And Oomurodashi near Tokyo Bay?
Tallis –
https://www.asahi.com/ajw/articles/14946193
Japan really has a lot of work monitoring its rambunctious geology. That article doesn’t even mention Iwo-Jima. I suppose the mainland volcanoes are the most immediate danger.
Exerpt from article: “Experts have long pointed out that Japan has too few academic researchers to keep a close watch on all the nation’s active volcanoes.”
At least for Oomurodashi, it was just discovered a couple of years ago so I can understand a lack of study. Even if Japan itself didn’t have enough researchers for all of it’s volcanoes, I am of the opinion that there would be international curiosity about this volcano considering everything that is happening at this volcano. If there is anyone who considers Iwo-Jima a low threat volcano, give me their location so I can slap them across the head
Tallis – I had thought the same about other researchers being interested in Iwo-jima, considering the extent of the possible tsunami into other countries.
Controversy, controversy!
https://www-vf-is.translate.goog/mannlif/telur-mjog-litlar-likur-a-eldgosi-i-grindavik?_x_tr_sl=auto&_x_tr_tl=en&_x_tr_hl=en-US&_x_tr_pto=wapp
I think the IMO, understandably, goes with the “worst case scenario”.
Þorvaldur has a different point of view.
Well, the BL knows exactly who is on their premises and can herd them out quickly. You’d have to put the same (costly) system in place for Grindavik
Also he says, “At the same time, I see nothing in the data and observations that indicates that magma flowed under Grindavík on November 10.”
I don’t understand, surely that was reliable science?
I thought a graben had to have magma under it. About the same depth under ground as the width.
Not really sure what part of the data means magma wasnt there last November. Massive quakes in a line and ground movement involving subsidence and spreading. Not an accusation but it seems like maybe trying to be unrealistically optimistic.
Yes. I think the problem is; do they, or do they not, continue to invest in the town.
Given the uncertainty, I think there’s really no answer. What a hard situation.
Its at risk, of that there is no doubt.
So you spend what is really necessary and no more for the moment.
Its not rocket science.
Next year, next decade, things may change.
The butterfly pattern was pretty much centered in Grindavik at the time of the intrusion. A LOT of magma went under Grindavik. It’s pretty much where the dike was thickest:
https://www.volcanodiscovery.com/reykjanes/news/226538/Reykjanes-volcano-update-latest-InSAR-image.html
Though I agree that an eruption inside Grindavik is unlikely, the first dike went so far because there was a lot of accumulated extension. Now that much of the extension has been released the dikes are shorter and erupt large amounts of lava closer to the source (Sundhnukur)
Thank you for the explanation. The complexity of geology/volcanism often gets beyond my capacity to understand!

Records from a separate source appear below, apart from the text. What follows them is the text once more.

theorem unpackDSetS_pack (op : BitVec 7) (f : DSetS) : unpackDSetS (packDSetS op f) = f := by
  let w := op ++ f.dn ++ f.w ++ 0#1 ++ f.sp ++ 0#26
  have h : (⟨w.extractLsb' 37 4, w.extractLsb' 33 4, w.extractLsb' 26 6⟩ : DSetS) = f := by
    simp only [w, extract_skip, extract_last, Nat.reduceLeDiff, Nat.reduceSub]
  exact h
theorem opDSetS_pack (op : BitVec 7) (f : DSetS) : (packDSetS op f).extractLsb' 41 7 = op := by
  let w := op ++ f.dn ++ f.w ++ 0#1 ++ f.sp ++ 0#26
  have h : w.extractLsb' 41 7 = op := by
    simp only [w, extract_skip, extract_all, Nat.reduceLeDiff, Nat.reduceSub]
  exact h
theorem fixedDSetS_pack (op : BitVec 7) (f : DSetS) : fixedDSetS (packDSetS op f) = true := by
  let w := op ++ f.dn ++ f.w ++ 0#1 ++ f.sp ++ 0#26
  have h0 : w.extractLsb' 32 1 = 0 := by
    first
      | (simp only [w, extract_skip, extract_last, Nat.reduceLeDiff, Nat.reduceSub]; done)
      | (simp only [w, extract_skip, extract_last, Nat.reduceLeDiff, Nat.reduceSub]; rfl)
      | (apply BitVec.eq_of_getLsbD_eq
         intro i hi
         simp only [w, BitVec.getLsbD_extractLsb', BitVec.getLsbD_append, Nat.zero_add, hi, decide_true, Bool.true_and]
         repeat' split
         all_goals first | omega | simp)
  have h1 : w.extractLsb' 0 26 = 0 := by
    first
      | (simp only [w, extract_skip, extract_last, Nat.reduceLeDiff, Nat.reduceSub]; done)
      | (simp only [w, extract_skip, extract_last, Nat.reduceLeDiff, Nat.reduceSub]; rfl)
      | (apply BitVec.eq_of_getLsbD_eq
         intro i hi
         simp only [w, BitVec.getLsbD_extractLsb', BitVec.getLsbD_append, Nat.zero_add, hi, decide_true, Bool.true_and]
         repeat' split
         all_goals first | omega | simp)
  simp only [fixedDSetS, beq_iff_eq, Bool.and_eq_true]
  exact ⟨h0, h1⟩

theorem unpackDSetA_pack (op : BitVec 7) (f : DSetA) : unpackDSetA (packDSetA op f) = f := by
  let w := op ++ f.dn ++ f.w ++ 1#1 ++ 0#2 ++ f.am ++ 0#26
  have h : (⟨w.extractLsb' 37 4, w.extractLsb' 33 4, w.extractLsb' 26 4⟩ : DSetA) = f := by
    simp only [w, extract_skip, extract_last, Nat.reduceLeDiff, Nat.reduceSub]
  exact h
theorem opDSetA_pack (op : BitVec 7) (f : DSetA) : (packDSetA op f).extractLsb' 41 7 = op := by
  let w := op ++ f.dn ++ f.w ++ 1#1 ++ 0#2 ++ f.am ++ 0#26
  have h : w.extractLsb' 41 7 = op := by
    simp only [w, extract_skip, extract_all, Nat.reduceLeDiff, Nat.reduceSub]
  exact h
theorem fixedDSetA_pack (op : BitVec 7) (f : DSetA) : fixedDSetA (packDSetA op f) = true := by
  let w := op ++ f.dn ++ f.w ++ 1#1 ++ 0#2 ++ f.am ++ 0#26
  have h0 : w.extractLsb' 32 1 = 1 := by
    first
      | (simp only [w, extract_skip, extract_last, Nat.reduceLeDiff, Nat.reduceSub]; done)
      | (simp only [w, extract_skip, extract_last, Nat.reduceLeDiff, Nat.reduceSub]; rfl)
      | (apply BitVec.eq_of_getLsbD_eq
         intro i hi
         simp only [w, BitVec.getLsbD_extractLsb', BitVec.getLsbD_append, Nat.zero_add, hi, decide_true, Bool.true_and]
         repeat' split
         all_goals first | omega | simp)
  have h1 : w.extractLsb' 30 2 = 0 := by
    first
      | (simp only [w, extract_skip, extract_last, Nat.reduceLeDiff, Nat.reduceSub]; done)
      | (simp only [w, extract_skip, extract_last, Nat.reduceLeDiff, Nat.reduceSub]; rfl)
      | (apply BitVec.eq_of_getLsbD_eq
         intro i hi
         simp only [w, BitVec.getLsbD_extractLsb', BitVec.getLsbD_append, Nat.zero_add, hi, decide_true, Bool.true_and]
         repeat' split
         all_goals first | omega | simp)
  have h2 : w.extractLsb' 0 26 = 0 := by
    first
      | (simp only [w, extract_skip, extract_last, Nat.reduceLeDiff, Nat.reduceSub]; done)
      | (simp only [w, extract_skip, extract_last, Nat.reduceLeDiff, Nat.reduceSub]; rfl)
      | (apply BitVec.eq_of_getLsbD_eq
         intro i hi
         simp only [w, BitVec.getLsbD_extractLsb', BitVec.getLsbD_append, Nat.zero_add, hi, decide_true, Bool.true_and]
         repeat' split
         all_goals first | omega | simp)
  simp only [fixedDSetA, beq_iff_eq, Bool.and_eq_true]
  exact ⟨⟨h0, h1⟩, h2⟩
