-- ==== Sys2Proof/Laws/PerInstr.lean ====
section
/-! SUPPORT. Statements about every instruction as syntax, one lemma per constructor: RoundTrip, that
decoding the word of a well-formed instruction gives it back (R35 to R44). -/

section

set_option Elab.async false

namespace Sys2Proof.Laws.RoundTrip

/-- Decoding the slot word of a well-formed instruction gives the instruction back; the events of the
table have no word. -/
def Statement (i : Instr) : Prop := ∀ w, i.wf = true → encode i = some w → decodeSlot w = .ok i

/-- An event of the table has no word. -/
theorem wordless {i : Instr} (e : encode i = none) : Statement i := fun _ _ h => nomatch e.symm.trans h

/-- An instruction with a word: decoding that word is all there is to show. -/
theorem worded {i : Instr} {w : SlotWord} (e : encode i = some w) (h : i.wf = true → decodeSlot w = .ok i) : Statement i :=
  fun _ good e' => Option.some.inj (e.symm.trans e') ▸ h good

/-- R58: a well-formed instruction with its fixed bits right is legal. -/
theorem legal_ok {i : Instr} (h : i.wf = true) : legal true i = .ok i := by simp [legal, h]

theorem wrsysOf_wrsys {f : SFields} (h : (Instr.wrsys f).wf = true) : wrsysOf f = .wrsys f := by
  have k : sysWritable f.sysNum = true := by
    have h' : (f.wfWrsysAny && sysWritable f.sysNum) = true := h
    exact (Bool.and_eq_true_iff.mp h').2
  have h1 : (f.sysNum == 0x11) = false := by
    cases e : f.sysNum == 0x11
    · rfl
    · rw [beq_iff_eq.mp e] at k; exact absurd k (by decide)
  have h2 : (f.sysNum == 0x150) = false := by
    cases e : f.sysNum == 0x150
    · rfl
    · rw [beq_iff_eq.mp e] at k; exact absurd k (by decide)
  unfold wrsysOf; rw [h1, h2]; rfl
theorem wrsysOf_taddrWrite {f : SFields} (h : (Instr.taddrWrite f).wf = true) : wrsysOf f = .taddrWrite f := by
  have h' : (f.wfWrsysAny && f.sysNum == 0x11) = true := h
  have k := beq_iff_eq.mp (Bool.and_eq_true_iff.mp h').2
  unfold wrsysOf; rw [k]; rfl
theorem wrsysOf_rtgtWrite {f : SFields} (h : (Instr.rtgtWrite f).wf = true) : wrsysOf f = .rtgtWrite f := by
  have h' : (f.wfWrsysAny && f.sysNum == 0x150) = true := h
  have k := beq_iff_eq.mp (Bool.and_eq_true_iff.mp h').2
  unfold wrsysOf; rw [k]; rfl

theorem pmovOf_pmovTranspose {f : PmovF} (h : (Instr.pmovTranspose f).wf = true) :
    pmovOf true f = .ok (.pmovTranspose f) := by
  have k : portKind f.port = .transpose := by
    have h' : (not63 f.sc && isTranspose f.port && f.sc == 0) = true := h
    simp only [isTranspose, Bool.and_eq_true, beq_iff_eq] at h'; exact h'.1.2
  unfold pmovOf; rw [k]; exact legal_ok h
theorem pmovOf_pmovConvert {f : PmovF} (h : (Instr.pmovConvert f).wf = true) : pmovOf true f = .ok (.pmovConvert f) := by
  have h' : (not63 f.sc && isConvert f.port && f.sc == 0) = true := h
  have k : isConvert f.port = true := by
    simp only [Bool.and_eq_true] at h'; exact h'.1.2
  unfold isConvert at k
  unfold pmovOf
  cases e : portKind f.port <;> rw [e] at k <;> first | exact legal_ok h | cases k
theorem pmovOf_pmovEncode {f : PmovF} (h : (Instr.pmovEncode f).wf = true) : pmovOf true f = .ok (.pmovEncode f) := by
  have h' : (not63 f.sc && isEncode f.port) = true := h
  have k : isEncode f.port = true := by
    simp only [Bool.and_eq_true] at h'; exact h'.2
  unfold isEncode at k
  unfold pmovOf
  cases e : portKind f.port <;> rw [e] at k <;> first | exact legal_ok h | cases k
theorem pmovOf_pmovDecode {f : PmovF} (h : (Instr.pmovDecode f).wf = true) : pmovOf true f = .ok (.pmovDecode f) := by
  have h' : (not63 f.sc && isDecode f.port && f.sc == 0) = true := h
  have k : isDecode f.port = true := by
    simp only [Bool.and_eq_true] at h'; exact h'.1.2
  unfold isDecode at k
  unfold pmovOf
  cases e : portKind f.port <;> rw [e] at k <;> first | exact legal_ok h | cases k
theorem pmovOf_pmovConfig {f : PmovF} (h : (Instr.pmovConfig f).wf = true) : pmovOf true f = .ok (.pmovConfig f) := by
  have h' : (not63 f.sc && isConfig f.port && f.dD == 0 && f.dA == 0 && f.ev == 0) = true := h
  have k : isConfig f.port = true := by
    simp only [Bool.and_eq_true] at h'; exact h'.1.1.1.2
  unfold isConfig at k
  unfold pmovOf
  cases e : portKind f.port <;> rw [e] at k <;> first | exact legal_ok h | cases k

But it’s so fascinating.
Yes, I agree. I don’t understand why they rule out magma migration under Grindavik, when obviously a lot of magma was on the move that day. I also agree that an eruption inside Grindavik is unlikely, but at the same time I can also understand why IMO does not rule that option out.
Here’s the paper that’s mentioned: https://agupubs.onlinelibrary.wiley.com/doi/epdf/10.1029/2024GL110150
In the paper they talk about the western and eastern graben, but when you look at the timeline from the IMO webpage (https://www.vedur.is/um-vi/frettir/jardhraeringar-grindavik), the western graben seems to have formed during Nov 10 and the eastern during the January intrusion. Maybe I should say deepened instead of formed, since they obviously were pre-existing. From the lidar measurements in the paper (that were taken before the January intrusion), it does seem like the eastern faults also slipped a bit on Nov 10, but not as much as the western.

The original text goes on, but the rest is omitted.